Pendant la décennie écoulée, des cadavres, j’en ai vu des centaines, des milliers. J’ai appris l’anatomie dans les cadavres. Dans une guerre, après quelques heures, la mort c’est avant tout une odeur. Ça pue. D’une puanteur tout humaine. À Beyrouth comme à Sarajevo, en entrant dans une morgue, d’abord on sent, ensuite on voit. L’odeur est furieuse, l’agression fulgurante. La débâcle du corps, l’autre facette. Les tripes qui se relâchent, la pourriture qui remonte à la surface et suinte à travers la peau. Des années de douches, de bains, de savons, de déodorants, de parfums, d’huiles rares aux mille fleurs, de camouflage, de dissimulation pour en arriver là. Une odeur de merde ignoble. La nature qui règle ses comptes.

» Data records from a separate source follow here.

-- ==== Sys2Proof/Machine/Links.lean ====
section
/-! DEFINITION. Optical links (R308 to R320): training, link control, lane wear, fibres, link commands, routing. -/

namespace Sys2Proof.Machine

/-! ### Engines and lanes (R308 to R311) -/

/-- The links of a logical engine: engine 15 has the four global ports. -/
def linksOf (e : Nat) : List Nat := if e < 15 then [e] else [15, 16, 17, 18]

/-- The logical engine that a physical one serves, none for a spare (R309). -/
def logicalOptic (d : Dev) (e : Nat) : Option Nat := (List.range 16).find? fun i => decide (physOptic d i = e)

/-- The links of a physical engine. -/
def linksAt (d : Dev) (e : Nat) : List Nat := match logicalOptic d e with | some i => linksOf i | none => []

/-- Lanes that a link can use: all 18 of an engine, or 4·g to 4·g + 3 of the global engine (R309, R311). -/
def lanesOf (l : Nat) : List Nat := if l < 15 then List.range 18 else (List.range 4).map fun i => 4 * (l - 15) + i

/-- How many of a link's lanes are in a set. -/
def lanesLit (l : Nat) (s : BitVec 18) : Nat := ((lanesOf l).filter fun i => s.getLsbD i).length

/-- Whether enough light is present for an attempt (R311). -/
def enoughLight (l : Nat) (s : BitVec 18) : Bool := if l < 15 then decide (16 ≤ lanesLit l s) else decide (2 ≤ lanesLit l s)

/-- The set of lanes in a list. -/
def laneSet (ls : List Nat) : BitVec 18 := ls.foldl (fun s i => s ||| (1 <<< i)) 0

/-- The `n` lanes with the lowest error rate, lower number first on a tie (R311). -/
def bestLanes (errs : List Nat) : Nat → List Nat → List Nat
  | 0, _ => []
  | n + 1, ls => match ls with
    | [] => []
    | h :: r =>
      let b := r.foldl (fun b i => if errs.getD i 0 < errs.getD b 0 then i else b) h
      b :: bestLanes errs n (ls.filter fun i => decide (i ≠ b))

/-- LANE_WORN of a link's engine. -/
def wornSet (d : Dev) (l : Nat) : Nat := og d (linkObj d l) 8

/-- The lanes that ALIGN chooses among those lit now, and beyond them of the others of an engine that lost light on one or two; after
RETRAIN, worn lanes are excluded while enough others are left (R311, R312, R318). -/
def alignLanes (d : Dev) (l : Nat) (errs : List Nat) : BitVec 18 :=
  let k := linkOf d l
  let lit := (lanesOf l).filter fun i => k.now.getLsbD i
  let dark := (lanesOf l).filter fun i => !k.now.getLsbD i
  let good := if k.skipWorn then lit.filter fun i => !bit (wornSet d l) i else lit
  if l < 15 then
    if 16 ≤ good.length then laneSet (bestLanes errs 16 good)
    else if 16 ≤ lit.length then laneSet (bestLanes errs 16 lit)
    else laneSet (lit ++ bestLanes errs (16 - lit.length) dark)
  else if good.length = 4 then laneSet good
  else laneSet (bestLanes errs 2 (if 2 ≤ good.length then good else lit))

/-! ### Training (R311, R312) -/

/-- A new attempt begins in DETECT. -/
def newAttempt (d : Dev) (l : Nat) : Dev :=
  linkUpd d l fun k => { k with state := .detect, retries := 0, spent := 0, began := d.otime.count, partner := [], used := 0 }

/-- An attempt fails: QUIET, or ABSENT with LINK_ABSENT at the third in a row (R312; log entry 112, DEDUCED). -/
def attemptFails (d : Dev) (l : Nat) : Dev :=
  let d := obump d 32 (linkObj d l) 9 1
  let n := (linkOf d l).fails + 1
  if 3 ≤ n then windfall (linkUpd d l fun k => { dimmed k .absent with fails := n }) 0x0011 sNone 0xFF (linkPath d l)
  else linkUpd d l fun k => { dimmed k .quiet with fails := n }

/-- Time limit in milliseconds and retry count of a training state (R311). -/
def stateLimit : LinkState → Option (Nat × Nat)
  | .detect => some (1, 15)
  | .lock => some (5, 2)
  | .align => some (2, 2)
  | .fecUp => some (1, 2)
  | .ident => some (1, 2)
  | _ => none

/-- Ticks of orchard time in 16 ms (R311, R324). -/
def attemptTicks : Nat := 12800000

/-- TRAINING_TIMEOUT: the state is entered again, or the attempt fails: its retries are used up, or 16 ms have passed (R311). Log entry 101,
DEDUCED. -/
def trainingTimeout (d : Dev) (l : Nat) : Dev :=
  let k := linkOf d l
  match stateLimit k.state with
  | none => d
  | some (ms, n) =>
    if n ≤ k.retries ∨ 16 ≤ k.spent + ms ∨ attemptTicks ≤ (d.otime.count - k.began).toNat then attemptFails d l
    else linkSet d l { k with retries := k.retries + 1, spent := k.spent + ms }

def execTrainingTimeout (l : Nat) (s : State) : Host.Outcome State Fault Refusal := atLink l s fun d => trainingTimeout d l

/-- The next state of an attempt. -/
def enterState (d : Dev) (l : Nat) (st : LinkState) : Dev := linkUpd d l fun k => { k with state := st, retries := 0 }

/-- A step of training from state `st`. -/
def inState (d : Dev) (l : Nat) (st : LinkState) (go : Dev → Dev) : Dev := if (linkOf d l).state = st then go d else d

/-- DETECT: light is present (R311). -/
def execDetect (l : Nat) (lit : BitVec 18) (s : State) : Host.Outcome State Fault Refusal :=
  atLink l s fun d => inState d l .detect fun d =>
    if enoughLight l lit then linkUpd (enterState d l .lock) l fun k => { k with lit := lit, now := lit } else d

/-- LOCK: the clock is recovered on every lit lane (R311). -/
def execLock (l : Nat) (s : State) : Host.Outcome State Fault Refusal :=
  atLink l s fun d => inState d l .lock fun d => enterState d l .align

/-- ALIGN: lanes are deskewed and chosen (R311). -/
def execAlign (l : Nat) (errs : List Nat) (s : State) : Host.Outcome State Fault Refusal :=
  atLink l s fun d => inState d l .align fun d =>
    let used := alignLanes d l errs
    linkUpd (enterState d l .fecUp) l fun k => { k with used := used }

/-- The bond member of a link of a ring port, 0 of others (R309, R313). -/
def memberOf (l : Nat) : Nat := if l < 8 then l % 4 else 0

/-- The ident block that a link sends (R313). -/
def identOut (d : Dev) (l : Nat) : List Byte :=
  let b := toLE 8 Config.serial.toNat ++ toLE 8 (fld (linkOf d l).partner 0 8) ++ toLE 2 (ownIndex d) ++ toLE 4 (og d 0x3000 4) ++
    toLE 2 (og d 0x3000 2) ++ toLE 2 (og d 0x3000 3) ++ toLE 1 (portOfLink l) ++ toLE 1 (memberOf l) ++ zeros 224
  b ++ toLE 4 (crc32 b)

/-- Whether an ident block is whole and its CRC is good (R313). -/
def identGood (b : List Byte) : Bool := decide (b.length = 256) && decide (crc32 (b.take 252) = fld b 252 4)

/-- A link sends its ident block. -/
def sendIdent (d : Dev) (l : Nat) : Dev := emit d (.flit l (identOut d l))

/-- FEC_UP: markers are locked and codewords decoded (R311); IDENT begins with the own ident block (R313; log entry 152, DESIGN CHOICE). -/
def execFecUp (l : Nat) (s : State) : Host.Outcome State Fault Refusal :=
  atLink l s fun d => inState d l .fecUp fun d => sendIdent (enterState d l .ident) l

/-- The port on which a punnet port must reach its package (R314). -/
def punnetBack (d : Dev) (code : Nat) : Nat := 3 + (ownIndex d % 8 + 8 - punnetMate d code % 8 - 1) % 8

/-- Whether a punnet port has reached the wrong partner (R314). -/
def miswired (d : Dev) (l : Nat) (b : List Byte) : Bool :=
  let code := portOfLink l
  decide (3 ≤ code) && decide (code ≤ 9) && !(decide (fld b 16 2 = punnetMate d code) && decide (fld b 26 1 = punnetBack d code))

/-- The serial number object that a ring port's partner fills, none on other ports (R285). -/
def partnerSub (d : Dev) (l : Nat) : Option Nat :=
  if portOfLink l = ringPort d 0 then some 6 else if portOfLink l = ringPort d 1 then some 7 else none

/-- A link enters ACTIVE: its link layer starts afresh (R301, R312, R314, R315). -/
def enterActive (d : Dev) (l : Nat) (b : List Byte) : Dev :=
  let d := linkUpd d l fun k =>
    { clearLink k with state := .active, fails := 0, skipWorn := false, tx := 0, rx := 0, rxAny := false, lastTx := 0, lastRx := 0,
                       hops := 0xFFFF, tstate := 0, master := 0 }
  if miswired d l b then windfall (linkUpd d l fun k => { k with state := .miswired }) 0x0012 sNone 0xFF (linkPath d l) else d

J’aime les morgues des pays en guerre. Leur humilité, leur modestie. Les corps qui balafrent les carrelages sales, gluants, poisseux sont enfin débarrassés des tyrannies de l’avenir. Ces gueules cassées, déchirées ne sont plus harcelées par la vie. Morts trop vite, ce sont des fugitifs, des déserteurs. Ils n’ont plus à endurer la souffrance. Résidus sans fierté, ils n’appartiennent plus à l’immédiat tapageur et tenace de la guerre.